The Security Rule covers the security of electronic protected health information (ePHI). It prescribes a number of required policies, procedures and reporting mechanisms that must be in place for all information systems that process ePHI within the Covered Entity. It also prescribes a number of required and addressable implementation specifications designed to protect the confidentiality, integrity and availability of ePHI within the enterprise. These specifications fall into five categories:
  • Administrative Safeguards
  • Physical Safeguards
  • Technical Safeguards
  • Organizational Requirements
  • Policies and Procedures
The key to compliance with the Security Rule lies in the language of the law: implementing “reasonable and appropriate” measures. You should carefully evaluate each of the items your risk assessment identifies as possible security actions against this principle. If you (and your attorney) feel that the measure isn’t reasonable and appropriate when viewed in light of the type of data in question, the size of the business, the potential risk and other circumstances, it’s only necessary to document that rationale.

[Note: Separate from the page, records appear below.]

-- ==== Sys2Proof/Safety.lean ====
section
/-! DEFINITION. The terms the claims use: what the spec's tables say of each instruction (spec/20_memory.md R43, R47,
spec/60_exceptions.md R160, R163), when an access goes through, and the invariant of a run. The tables are written here from
the spec a second time, apart from the meanings, so that a claim compares the two. -/

namespace Sys2Proof.Machine

/-! ### The spec's tables, by instruction -/

/-- The fields of a quad form. -/
def quadOperands : Instr → Option QFields
  | .gslq q | .gslqc1 q | .gssq q | .gssqc1 q => some q
  | _ => none

/-- The fields of an indexed form. -/
def indexedOperands : Instr → Option XFields
  | .gslbx x | .gslhx x | .gslwx x | .gsldx x | .gslwxc1 x | .gsldxc1 x
  | .gssbx x | .gsshx x | .gsswx x | .gssdx x | .gsswxc1 x | .gssdxc1 x => some x
  | _ => none

/-- The family (R4). -/
def formatOf : Instr → Format
  | .gslq _ | .gslqc1 _ | .gssq _ | .gssqc1 _ => .quad
  | _ => .indexed

/-- The column "direction" of R43. -/
def accessOf : Instr → Access
  | .gslq _ | .gslqc1 _ | .gslbx _ | .gslhx _ | .gslwx _ | .gsldx _ | .gslwxc1 _ | .gsldxc1 _ => .load
  | .gssq _ | .gssqc1 _ | .gssbx _ | .gsshx _ | .gsswx _ | .gssdx _ | .gsswxc1 _ | .gssdxc1 _ => .store

/-- The column "bytes moved" of R43. -/
def bytesMoved : Instr → Nat
  | .gslq _ | .gslqc1 _ | .gssq _ | .gssqc1 _ => 16
  | .gslbx _ | .gssbx _ => 1
  | .gslhx _ | .gsshx _ => 2
  | .gslwx _ | .gslwxc1 _ | .gsswx _ | .gsswxc1 _ => 4
  | .gsldx _ | .gsldxc1 _ | .gssdx _ | .gssdxc1 _ => 8

/-- The six instructions that read or write a floating-point register (R25). -/
def touchesFpr : Instr → Bool
  | .gslqc1 _ | .gssqc1 _ | .gslwxc1 _ | .gsldxc1 _ | .gsswxc1 _ | .gssdxc1 _ => true
  | _ => false

/-- The virtual address of the access (R41). -/
def addressOf (i : Instr) (s : State) : VAddr :=
  match quadOperands i, indexedOperands i with
  | some q, _      => s.readGpr q.rs + q.offset.signExtend 64 * 16#64
  | none,   some x => s.readGpr x.rs + s.readGpr x.rd + x.offset.signExtend 64
  | none,   none   => 0

/-- A quad load with two equal destinations (R108). -/
def sameDestinations : Instr → Bool
  | .gslq q | .gslqc1 q => q.rt0 == q.rt1
  | _ => false

/-- The general registers an instruction writes (R22, the column "writes"). -/
def gprsWritten : Instr → List RegNum
  | .gslq q => [q.rt0, q.rt1]
  | .gslbx x | .gslhx x | .gslwx x | .gsldx x => [x.rt]
  | _ => []

/-- The floating-point registers an instruction writes (R22). -/
def fprsWritten : Instr → List RegNum
  | .gslqc1 q => [q.rt0, q.rt1]
  | .gslwxc1 x | .gsldxc1 x => [x.rt]
  | _ => []

/-- The table of R160: the exceptions the source lists for an instruction. -/
def listedFor (i : Instr) : Exc → Bool
  | .coprocessorUnusable _ => formatOf i == .quad || touchesFpr i
  | .reservedInstruction   => formatOf i == .quad
  | .tlbRefill _ _         => true
  | .tlbInvalid _ _        => true
  | .tlbModified _         => formatOf i == .indexed && accessOf i == .store
  | .busError _ _          => formatOf i == .indexed && accessOf i == .store
  | .addressError _ _      => true
  | .watch _ _             => formatOf i == .indexed

/-- `Translate` maps the virtual address to this physical address, with whatever CCA. -/
def translatesTo (p : Params) (v : VAddr) (acc : Access) (a : Nat) : Bool :=
  match addressTranslation p v acc with
  | .mapped b _ => b == a
  | _           => false

/-! ### When an instruction goes through -/

/-- The coprocessors an instruction needs are enabled (R105, R133, R134). -/
abbrev CoprocessorsOn (s : State) (fpr : Bool) : Prop :=
  ¬(s.params.core = .gs464 ∧ s.cu2 = false) ∧ (fpr = true → s.cu1 = true)

/-- The alignment test of R47 passes: a quad form and an indexed store are tested where `UNALIGNED` is false, an indexed load
always. -/
abbrev Aligned (s : State) (fmt : Format) (acc : Access) (n : Nat) (v : VAddr) : Prop :=
  (fmt = .indexed ∧ acc = .load) ∨ s.params.unaligned = false → v.toNat % n = 0

/-- No check of R163, of R58, R59 or of R62 stops the access of `n` bytes at `v`, and it is made at the physical address
`a`. -/
abbrev AccessGranted (s : State) (fmt : Format) (acc : Access) (n : Nat) (v : VAddr) (a : Nat) : Prop :=
  Aligned s fmt acc n v
    ∧ addrAllowed s.params v n acc = true
    ∧ translatesTo s.params v acc a = true
    ∧ (fmt = .indexed → watchHit s.params v n acc = false)
    ∧ (fmt = .indexed → acc = .store → busFault s.params a n = false)
    ∧ crossesUnit s.params v n acc = false
    ∧ allExist s.ram a n = true
    ∧ (acc = .store → s.touchesText a n = false)

/-- A byte of the program text: one of the addresses `text_base` to `text_base + 4 * len - 1` (R194), or one that a word of
the text is fetched from (R42, R62; log 9). -/
abbrev State.TextByte (s : State) (b : Nat) : Prop :=
  (s.textBase.toNat ≤ b ∧ b < s.textEnd)
    ∨ ∃ i, i < s.textLen ∧ s.textWordAddress i ≤ b ∧ b < s.textWordAddress i + 4

/-- The instruction at a virtual address is fetched from this physical address: the one `Translate` gives a load there (R42),
or the number of the virtual address where `Translate` answers an exception, since a fetch raises none (R195; log 9). -/
abbrev FetchedFrom (p : Params) (v : VAddr) (a : Nat) : Prop :=
  (answersAddressError p v .load = false ∧ translatesTo p v .load a = true)
    ∨ a = v.toNat ∧ (answersAddressError p v .load = true ∨ addressTranslation p v .load = .tlbRefill
        ∨ addressTranslation p v .load = .tlbInvalid)

/-- What no instruction changes: the enables (R28, R29) and what the launch fixes (R190). -/
abbrev LaunchFixed (s t : State) : Prop :=
  t.cu1 = s.cu1 ∧ t.cu2 = s.cu2 ∧ t.ram = s.ram ∧ t.textBase = s.textBase ∧ t.textLen = s.textLen ∧ t.params = s.params

/-- The physical address of a translation that ends in one. -/
def mappedAddress : Translation → Option Nat
  | .mapped a _ => some a
  | _           => none

/-- The order of R163, with the refusal of R108 in the place R100 and R101 give it: each test with what it leads to. -/
def exceptionOrder (i : Instr) (s : State) : List (Bool × Stop) :=
  let v := addressOf i s
  let n := bytesMoved i
  let acc := accessOf i
  let indexed := formatOf i == .indexed
  let answer := addressTranslation s.params v acc
  [ (s.params.core == .gs464 && !s.cu2,
      if indexed then .refused .indexedOnGs464Cu2Off else .fault (.raised (.coprocessorUnusable 2) s.pc)),
    (touchesFpr i && !s.cu1, .fault (.raised (.coprocessorUnusable 1) s.pc)),
    (sameDestinations i, .refused .quadLoadSameDestination),
    (((indexed && acc == .load) || !s.params.unaligned) && v.toNat % n != 0,
      .fault (.raised (.addressError acc v) s.pc)),
    (!addrAllowed s.params v n acc, .fault (.raised (.addressError acc v) s.pc)),
    (answer == .tlbRefill, .fault (.raised (.tlbRefill acc v) s.pc)),
    (answer == .tlbInvalid, .fault (.raised (.tlbInvalid acc v) s.pc)),
    (answer == .tlbModified, .fault (.raised (.tlbModified v) s.pc)),
    (indexed && watchHit s.params v n acc, .fault (.raised (.watch acc v) s.pc)),
    (indexed && acc == .store && (mappedAddress answer).any (fun a => busFault s.params a n),
      .fault (.raised (.busError ((mappedAddress answer).getD 0) v) s.pc)) ]

/-- What the first true test of a list leads to. -/
def firstTrue : List (Bool × Stop) → Option Stop
  | []               => none
  | (b, stop) :: rest => if b = true then some stop else firstTrue rest

/-! ### Runs -/

/-- The invariant of a run: memory in canonical form and wholly inside the launch memory (R40, R55, R58), the slot of general
register 0 zero (R21), pc and the text base multiples of 4 (R26, R190). -/
abbrev State.Inv (s : State) : Prop :=
  s.mem.wf ∧ (∀ c ∈ s.mem, existsAt s.ram c.1 = true) ∧ s.x[0] = 0#64
    ∧ s.pc.toNat % 4 = 0 ∧ s.textBase.toNat % 4 = 0

/-- The translation units with every CCA changed by `g`. -/
def recolourUnit (g : Nat → Nat) (u : TransUnit) : TransUnit :=
  match u.answer with
  | .mapped a cca => { u with answer := .mapped a (g cca) }
  | _             => u

/-- The state whose translations return other CCAs and are otherwise the same (R44). -/
def State.recolour (g : Nat → Nat) (s : State) : State :=
  { s with params := { s.params with units := s.params.units.map (recolourUnit g) } }

/-- The state with other tables behind `WatchHit` and `BusFault` (R7). -/
def State.rewatch (w : List AccessPattern) (b : List BusPattern) (s : State) : State :=
  { s with params := { s.params with watch := w, busFaults := b } }

/-- An outcome with its next state changed by `g`. -/
def mapNext (g : State → State) : Outcome → Outcome
  | .next t    => .next (g t)
  | .fault r   => .fault r
  | .refused r => .refused r

/-- The access and virtual address an exception's record holds, where it concerns an address (R161). -/
def recordedAddress : Exc → Option VAddr
  | .coprocessorUnusable _ => none
  | .reservedInstruction   => none
  | .tlbRefill _ v         => some v
  | .tlbInvalid _ v        => some v
  | .tlbModified v         => some v
  | .addressError _ v      => some v
  | .busError _ v          => some v
  | .watch _ v             => some v

/-- The direction an exception's record holds, where it holds one (R151 to R153, R159). -/
def recordedAccess : Exc → Option Access
  | .tlbRefill acc _    => some acc
  | .tlbInvalid acc _   => some acc
  | .addressError acc _ => some acc
  | .watch acc _        => some acc
  | _                   => none

end Sys2Proof.Machine
end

It’s certainly true that HIPAA has caused database professionals a number of headaches while striving to come into compliance with the law. You should, however, view this as an opportunity to focus on the security of your databases. The procedural requirements of HIPAA only apply to specific PHI/ePHI data, but they’re reliable best practices for all of your data. When you’re working through the implementation exercises, ask yourself how much added effort would be required to apply the HIPAA standards to other, non-healthcare aspects of your organization.

This article is meant to serve as an educational introduction to HIPAA for database professionals and in no way constitutes legal advice. If you require legal advice, please consult a qualified attorney.